**Brief**
Each line below containing the word "floorRuns" needs to be shown.

**Stored data entries**
'''

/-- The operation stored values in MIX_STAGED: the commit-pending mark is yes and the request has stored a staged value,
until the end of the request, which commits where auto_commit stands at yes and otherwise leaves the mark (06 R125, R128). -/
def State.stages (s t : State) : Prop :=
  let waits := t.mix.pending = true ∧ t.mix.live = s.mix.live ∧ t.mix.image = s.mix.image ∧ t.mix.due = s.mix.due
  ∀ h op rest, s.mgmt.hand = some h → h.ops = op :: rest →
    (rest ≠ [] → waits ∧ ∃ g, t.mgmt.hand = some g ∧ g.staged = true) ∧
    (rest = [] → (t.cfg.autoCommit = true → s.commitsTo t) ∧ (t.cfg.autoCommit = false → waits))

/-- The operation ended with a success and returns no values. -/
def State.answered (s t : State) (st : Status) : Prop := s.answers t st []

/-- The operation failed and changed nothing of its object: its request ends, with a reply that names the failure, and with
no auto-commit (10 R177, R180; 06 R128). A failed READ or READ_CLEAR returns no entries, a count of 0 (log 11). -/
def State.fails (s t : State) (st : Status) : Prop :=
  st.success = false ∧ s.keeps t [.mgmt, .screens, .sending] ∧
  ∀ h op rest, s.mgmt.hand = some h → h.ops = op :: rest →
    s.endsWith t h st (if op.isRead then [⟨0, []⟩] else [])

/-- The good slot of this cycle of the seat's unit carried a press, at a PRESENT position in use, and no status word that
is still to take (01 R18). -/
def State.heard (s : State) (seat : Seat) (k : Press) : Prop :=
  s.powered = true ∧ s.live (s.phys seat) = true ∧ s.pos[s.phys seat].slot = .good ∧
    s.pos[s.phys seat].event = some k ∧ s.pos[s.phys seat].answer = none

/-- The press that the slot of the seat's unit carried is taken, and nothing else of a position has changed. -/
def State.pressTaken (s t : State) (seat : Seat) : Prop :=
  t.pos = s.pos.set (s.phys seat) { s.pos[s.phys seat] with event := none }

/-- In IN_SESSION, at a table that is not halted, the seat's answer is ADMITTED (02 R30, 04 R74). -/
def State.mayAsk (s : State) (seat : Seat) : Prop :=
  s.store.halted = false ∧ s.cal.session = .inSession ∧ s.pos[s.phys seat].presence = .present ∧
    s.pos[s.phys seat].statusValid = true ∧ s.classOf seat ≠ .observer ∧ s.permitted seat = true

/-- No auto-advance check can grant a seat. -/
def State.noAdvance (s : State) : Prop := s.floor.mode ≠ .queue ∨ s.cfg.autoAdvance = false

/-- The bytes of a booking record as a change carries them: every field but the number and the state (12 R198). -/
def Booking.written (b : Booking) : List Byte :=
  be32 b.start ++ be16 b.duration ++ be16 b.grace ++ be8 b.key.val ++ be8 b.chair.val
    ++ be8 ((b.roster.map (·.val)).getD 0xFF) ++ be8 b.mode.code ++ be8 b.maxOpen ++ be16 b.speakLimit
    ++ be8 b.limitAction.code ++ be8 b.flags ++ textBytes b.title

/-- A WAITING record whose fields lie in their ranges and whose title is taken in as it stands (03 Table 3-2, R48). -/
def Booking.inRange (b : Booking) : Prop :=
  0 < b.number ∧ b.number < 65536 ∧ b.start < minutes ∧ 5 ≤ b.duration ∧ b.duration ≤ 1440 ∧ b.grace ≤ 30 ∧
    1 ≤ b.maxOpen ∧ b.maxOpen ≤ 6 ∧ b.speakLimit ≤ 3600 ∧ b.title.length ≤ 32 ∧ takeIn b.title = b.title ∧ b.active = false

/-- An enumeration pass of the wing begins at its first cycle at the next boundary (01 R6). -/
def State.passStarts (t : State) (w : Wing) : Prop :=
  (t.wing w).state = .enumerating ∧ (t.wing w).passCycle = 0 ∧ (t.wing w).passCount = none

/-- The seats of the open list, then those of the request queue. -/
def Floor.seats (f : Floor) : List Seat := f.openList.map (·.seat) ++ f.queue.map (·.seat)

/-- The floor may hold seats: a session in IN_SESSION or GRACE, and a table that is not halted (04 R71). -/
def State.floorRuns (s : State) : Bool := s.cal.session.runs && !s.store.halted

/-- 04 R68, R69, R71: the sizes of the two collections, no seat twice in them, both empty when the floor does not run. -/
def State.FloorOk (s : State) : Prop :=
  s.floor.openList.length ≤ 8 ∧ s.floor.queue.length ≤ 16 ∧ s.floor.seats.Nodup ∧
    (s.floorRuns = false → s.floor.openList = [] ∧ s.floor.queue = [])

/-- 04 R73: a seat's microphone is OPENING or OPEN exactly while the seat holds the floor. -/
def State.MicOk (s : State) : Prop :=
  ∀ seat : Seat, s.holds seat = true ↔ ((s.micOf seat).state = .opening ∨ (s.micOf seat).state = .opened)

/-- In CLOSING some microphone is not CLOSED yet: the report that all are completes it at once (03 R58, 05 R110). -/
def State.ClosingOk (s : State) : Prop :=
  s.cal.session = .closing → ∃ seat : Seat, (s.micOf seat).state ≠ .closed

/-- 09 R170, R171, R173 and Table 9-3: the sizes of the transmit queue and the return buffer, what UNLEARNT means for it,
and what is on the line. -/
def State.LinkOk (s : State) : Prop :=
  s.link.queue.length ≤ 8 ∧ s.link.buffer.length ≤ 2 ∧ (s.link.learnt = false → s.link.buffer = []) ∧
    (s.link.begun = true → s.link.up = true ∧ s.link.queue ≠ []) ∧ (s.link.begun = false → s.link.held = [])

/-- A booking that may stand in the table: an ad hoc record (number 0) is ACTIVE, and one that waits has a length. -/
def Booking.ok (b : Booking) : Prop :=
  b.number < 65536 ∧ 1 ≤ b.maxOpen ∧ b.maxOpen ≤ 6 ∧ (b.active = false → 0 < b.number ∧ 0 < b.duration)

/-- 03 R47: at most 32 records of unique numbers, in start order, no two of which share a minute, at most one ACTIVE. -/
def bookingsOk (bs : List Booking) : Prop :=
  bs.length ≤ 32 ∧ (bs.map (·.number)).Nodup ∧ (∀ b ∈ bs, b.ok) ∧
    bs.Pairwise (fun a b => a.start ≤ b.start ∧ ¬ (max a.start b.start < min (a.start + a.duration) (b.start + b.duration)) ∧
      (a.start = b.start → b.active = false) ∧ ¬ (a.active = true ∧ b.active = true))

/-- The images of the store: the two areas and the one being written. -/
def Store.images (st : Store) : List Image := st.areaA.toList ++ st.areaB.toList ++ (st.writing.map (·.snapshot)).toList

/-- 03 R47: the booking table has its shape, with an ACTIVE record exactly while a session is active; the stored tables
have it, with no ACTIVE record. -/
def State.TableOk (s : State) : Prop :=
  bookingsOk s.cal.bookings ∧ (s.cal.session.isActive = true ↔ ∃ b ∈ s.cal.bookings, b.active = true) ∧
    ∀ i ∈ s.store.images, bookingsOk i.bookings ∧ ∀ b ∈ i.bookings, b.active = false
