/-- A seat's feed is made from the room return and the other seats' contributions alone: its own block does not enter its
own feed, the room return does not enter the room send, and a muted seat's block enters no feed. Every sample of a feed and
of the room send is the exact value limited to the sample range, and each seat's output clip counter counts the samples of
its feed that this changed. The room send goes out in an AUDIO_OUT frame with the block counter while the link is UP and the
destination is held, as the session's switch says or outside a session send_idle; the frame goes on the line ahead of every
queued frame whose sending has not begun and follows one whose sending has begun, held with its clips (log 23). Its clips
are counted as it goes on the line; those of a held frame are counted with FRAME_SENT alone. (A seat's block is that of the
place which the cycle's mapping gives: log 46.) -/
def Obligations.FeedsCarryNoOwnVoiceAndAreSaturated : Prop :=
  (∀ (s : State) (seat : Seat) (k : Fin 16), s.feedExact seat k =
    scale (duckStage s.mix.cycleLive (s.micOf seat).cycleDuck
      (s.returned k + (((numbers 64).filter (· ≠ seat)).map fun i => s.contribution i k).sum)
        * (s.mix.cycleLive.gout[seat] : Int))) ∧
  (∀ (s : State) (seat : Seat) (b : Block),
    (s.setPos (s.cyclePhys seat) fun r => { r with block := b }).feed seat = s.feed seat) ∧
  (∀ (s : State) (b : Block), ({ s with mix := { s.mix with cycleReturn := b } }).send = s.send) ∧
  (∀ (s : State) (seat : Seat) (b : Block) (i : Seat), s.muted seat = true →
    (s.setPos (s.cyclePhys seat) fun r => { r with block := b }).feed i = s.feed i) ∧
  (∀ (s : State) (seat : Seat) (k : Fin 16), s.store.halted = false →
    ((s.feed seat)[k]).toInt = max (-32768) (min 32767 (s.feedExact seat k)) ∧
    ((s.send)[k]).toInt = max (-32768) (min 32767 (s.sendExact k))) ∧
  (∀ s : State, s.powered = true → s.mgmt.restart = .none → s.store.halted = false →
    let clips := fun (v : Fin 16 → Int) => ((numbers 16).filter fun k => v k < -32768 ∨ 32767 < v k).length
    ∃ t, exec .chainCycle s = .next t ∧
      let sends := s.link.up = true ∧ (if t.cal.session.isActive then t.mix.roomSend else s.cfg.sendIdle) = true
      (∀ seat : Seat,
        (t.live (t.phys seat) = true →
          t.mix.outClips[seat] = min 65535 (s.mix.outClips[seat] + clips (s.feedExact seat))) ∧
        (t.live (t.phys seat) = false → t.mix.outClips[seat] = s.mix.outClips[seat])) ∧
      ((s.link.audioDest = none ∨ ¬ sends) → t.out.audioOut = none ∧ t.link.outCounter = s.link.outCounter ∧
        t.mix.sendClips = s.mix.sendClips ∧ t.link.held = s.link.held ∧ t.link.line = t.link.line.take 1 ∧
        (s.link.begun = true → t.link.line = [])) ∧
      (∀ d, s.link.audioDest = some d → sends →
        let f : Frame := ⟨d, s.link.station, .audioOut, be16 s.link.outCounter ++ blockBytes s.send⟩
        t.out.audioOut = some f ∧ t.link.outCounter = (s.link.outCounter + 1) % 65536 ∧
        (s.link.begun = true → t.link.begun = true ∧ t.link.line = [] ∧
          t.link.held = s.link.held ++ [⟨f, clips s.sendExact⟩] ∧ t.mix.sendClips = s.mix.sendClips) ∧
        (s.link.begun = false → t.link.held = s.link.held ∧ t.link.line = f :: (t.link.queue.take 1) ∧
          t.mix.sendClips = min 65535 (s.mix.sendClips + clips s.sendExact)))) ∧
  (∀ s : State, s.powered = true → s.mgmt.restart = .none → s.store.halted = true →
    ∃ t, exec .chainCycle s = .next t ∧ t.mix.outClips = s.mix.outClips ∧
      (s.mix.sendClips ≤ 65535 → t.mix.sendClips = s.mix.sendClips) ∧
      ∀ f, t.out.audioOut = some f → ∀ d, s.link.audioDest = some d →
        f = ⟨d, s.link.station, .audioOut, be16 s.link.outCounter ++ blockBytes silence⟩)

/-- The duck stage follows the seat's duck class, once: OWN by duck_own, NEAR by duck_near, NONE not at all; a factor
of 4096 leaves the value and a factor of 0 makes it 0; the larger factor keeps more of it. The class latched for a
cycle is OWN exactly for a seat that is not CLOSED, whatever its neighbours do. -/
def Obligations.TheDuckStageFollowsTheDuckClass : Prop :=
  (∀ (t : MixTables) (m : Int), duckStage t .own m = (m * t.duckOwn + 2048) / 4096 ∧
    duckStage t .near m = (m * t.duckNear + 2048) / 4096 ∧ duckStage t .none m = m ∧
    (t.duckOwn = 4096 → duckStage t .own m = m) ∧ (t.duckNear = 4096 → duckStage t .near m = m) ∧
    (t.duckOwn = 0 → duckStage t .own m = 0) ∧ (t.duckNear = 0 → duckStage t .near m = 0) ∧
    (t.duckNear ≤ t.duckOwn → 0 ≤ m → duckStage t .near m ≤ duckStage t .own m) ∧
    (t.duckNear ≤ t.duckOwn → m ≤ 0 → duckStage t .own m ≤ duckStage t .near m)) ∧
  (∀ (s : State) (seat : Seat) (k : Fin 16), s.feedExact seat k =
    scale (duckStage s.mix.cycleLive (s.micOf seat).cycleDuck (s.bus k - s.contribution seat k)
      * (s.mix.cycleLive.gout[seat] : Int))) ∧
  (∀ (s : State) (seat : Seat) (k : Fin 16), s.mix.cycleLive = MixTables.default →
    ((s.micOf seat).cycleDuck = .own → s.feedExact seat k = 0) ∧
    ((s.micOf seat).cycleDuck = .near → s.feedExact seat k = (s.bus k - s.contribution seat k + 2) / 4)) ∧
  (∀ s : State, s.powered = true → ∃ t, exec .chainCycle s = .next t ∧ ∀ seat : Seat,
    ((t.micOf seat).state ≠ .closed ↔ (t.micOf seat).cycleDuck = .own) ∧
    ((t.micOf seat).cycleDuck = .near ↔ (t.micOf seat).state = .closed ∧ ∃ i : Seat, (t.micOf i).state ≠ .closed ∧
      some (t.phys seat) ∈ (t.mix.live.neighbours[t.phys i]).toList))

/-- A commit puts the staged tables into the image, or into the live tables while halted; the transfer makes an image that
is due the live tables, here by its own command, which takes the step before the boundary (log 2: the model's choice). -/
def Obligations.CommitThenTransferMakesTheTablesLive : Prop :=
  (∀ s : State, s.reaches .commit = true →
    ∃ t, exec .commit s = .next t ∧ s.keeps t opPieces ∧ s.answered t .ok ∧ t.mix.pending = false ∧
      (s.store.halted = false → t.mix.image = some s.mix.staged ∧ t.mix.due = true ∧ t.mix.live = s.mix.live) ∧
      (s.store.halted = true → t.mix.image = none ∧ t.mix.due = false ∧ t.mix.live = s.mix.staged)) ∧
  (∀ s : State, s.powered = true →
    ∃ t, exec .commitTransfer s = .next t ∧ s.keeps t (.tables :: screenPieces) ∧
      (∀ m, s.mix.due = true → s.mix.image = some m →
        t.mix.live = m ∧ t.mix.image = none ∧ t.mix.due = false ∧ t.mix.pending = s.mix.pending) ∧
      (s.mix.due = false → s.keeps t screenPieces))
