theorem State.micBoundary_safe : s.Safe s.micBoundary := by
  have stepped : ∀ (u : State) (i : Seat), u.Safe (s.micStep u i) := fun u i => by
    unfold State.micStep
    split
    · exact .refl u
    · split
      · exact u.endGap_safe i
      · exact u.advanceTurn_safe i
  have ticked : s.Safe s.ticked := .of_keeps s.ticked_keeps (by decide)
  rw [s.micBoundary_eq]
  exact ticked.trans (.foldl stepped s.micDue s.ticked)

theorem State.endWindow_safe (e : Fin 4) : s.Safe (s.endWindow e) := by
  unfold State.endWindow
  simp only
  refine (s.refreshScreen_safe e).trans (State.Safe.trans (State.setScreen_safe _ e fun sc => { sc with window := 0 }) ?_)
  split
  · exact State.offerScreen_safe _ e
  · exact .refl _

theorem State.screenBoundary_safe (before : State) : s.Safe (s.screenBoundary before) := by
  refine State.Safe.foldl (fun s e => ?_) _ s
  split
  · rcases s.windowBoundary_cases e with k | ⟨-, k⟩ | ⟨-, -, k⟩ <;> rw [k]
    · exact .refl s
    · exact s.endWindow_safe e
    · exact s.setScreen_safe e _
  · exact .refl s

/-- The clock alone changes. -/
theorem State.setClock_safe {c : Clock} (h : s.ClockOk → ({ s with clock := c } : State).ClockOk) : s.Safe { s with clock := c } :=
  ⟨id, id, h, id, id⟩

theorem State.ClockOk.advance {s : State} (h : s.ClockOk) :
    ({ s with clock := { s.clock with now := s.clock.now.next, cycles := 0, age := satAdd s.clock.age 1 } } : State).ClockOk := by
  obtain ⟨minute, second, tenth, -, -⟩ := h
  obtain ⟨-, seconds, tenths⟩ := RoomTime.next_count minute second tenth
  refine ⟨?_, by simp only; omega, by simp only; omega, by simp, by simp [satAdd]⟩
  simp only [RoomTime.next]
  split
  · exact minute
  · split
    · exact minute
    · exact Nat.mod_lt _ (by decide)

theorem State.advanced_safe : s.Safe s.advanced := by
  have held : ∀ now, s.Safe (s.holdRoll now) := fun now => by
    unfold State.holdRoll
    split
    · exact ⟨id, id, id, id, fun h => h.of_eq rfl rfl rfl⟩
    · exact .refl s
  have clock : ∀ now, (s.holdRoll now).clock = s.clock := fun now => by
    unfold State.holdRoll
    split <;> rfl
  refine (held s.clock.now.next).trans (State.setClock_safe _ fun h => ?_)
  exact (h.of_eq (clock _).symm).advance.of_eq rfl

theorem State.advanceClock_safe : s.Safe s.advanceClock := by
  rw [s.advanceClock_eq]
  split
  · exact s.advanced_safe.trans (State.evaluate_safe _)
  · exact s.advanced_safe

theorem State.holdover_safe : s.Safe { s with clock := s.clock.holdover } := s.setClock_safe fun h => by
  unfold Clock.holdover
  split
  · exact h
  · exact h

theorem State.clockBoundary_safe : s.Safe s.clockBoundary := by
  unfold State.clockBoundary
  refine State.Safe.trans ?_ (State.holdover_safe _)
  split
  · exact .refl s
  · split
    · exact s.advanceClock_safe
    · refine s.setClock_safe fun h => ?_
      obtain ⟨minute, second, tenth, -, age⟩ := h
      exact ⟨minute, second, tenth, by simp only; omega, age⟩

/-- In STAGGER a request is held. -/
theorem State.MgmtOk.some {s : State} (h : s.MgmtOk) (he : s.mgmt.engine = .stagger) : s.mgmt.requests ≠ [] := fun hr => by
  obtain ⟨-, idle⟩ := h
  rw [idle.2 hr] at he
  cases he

'''

**Answer space**
def State.floorRuns (s : State) : Bool := s.cal.session.runs && !s.store.halted
    (s.floorRuns = false → s.floor.openList = [] ∧ s.floor.queue = [])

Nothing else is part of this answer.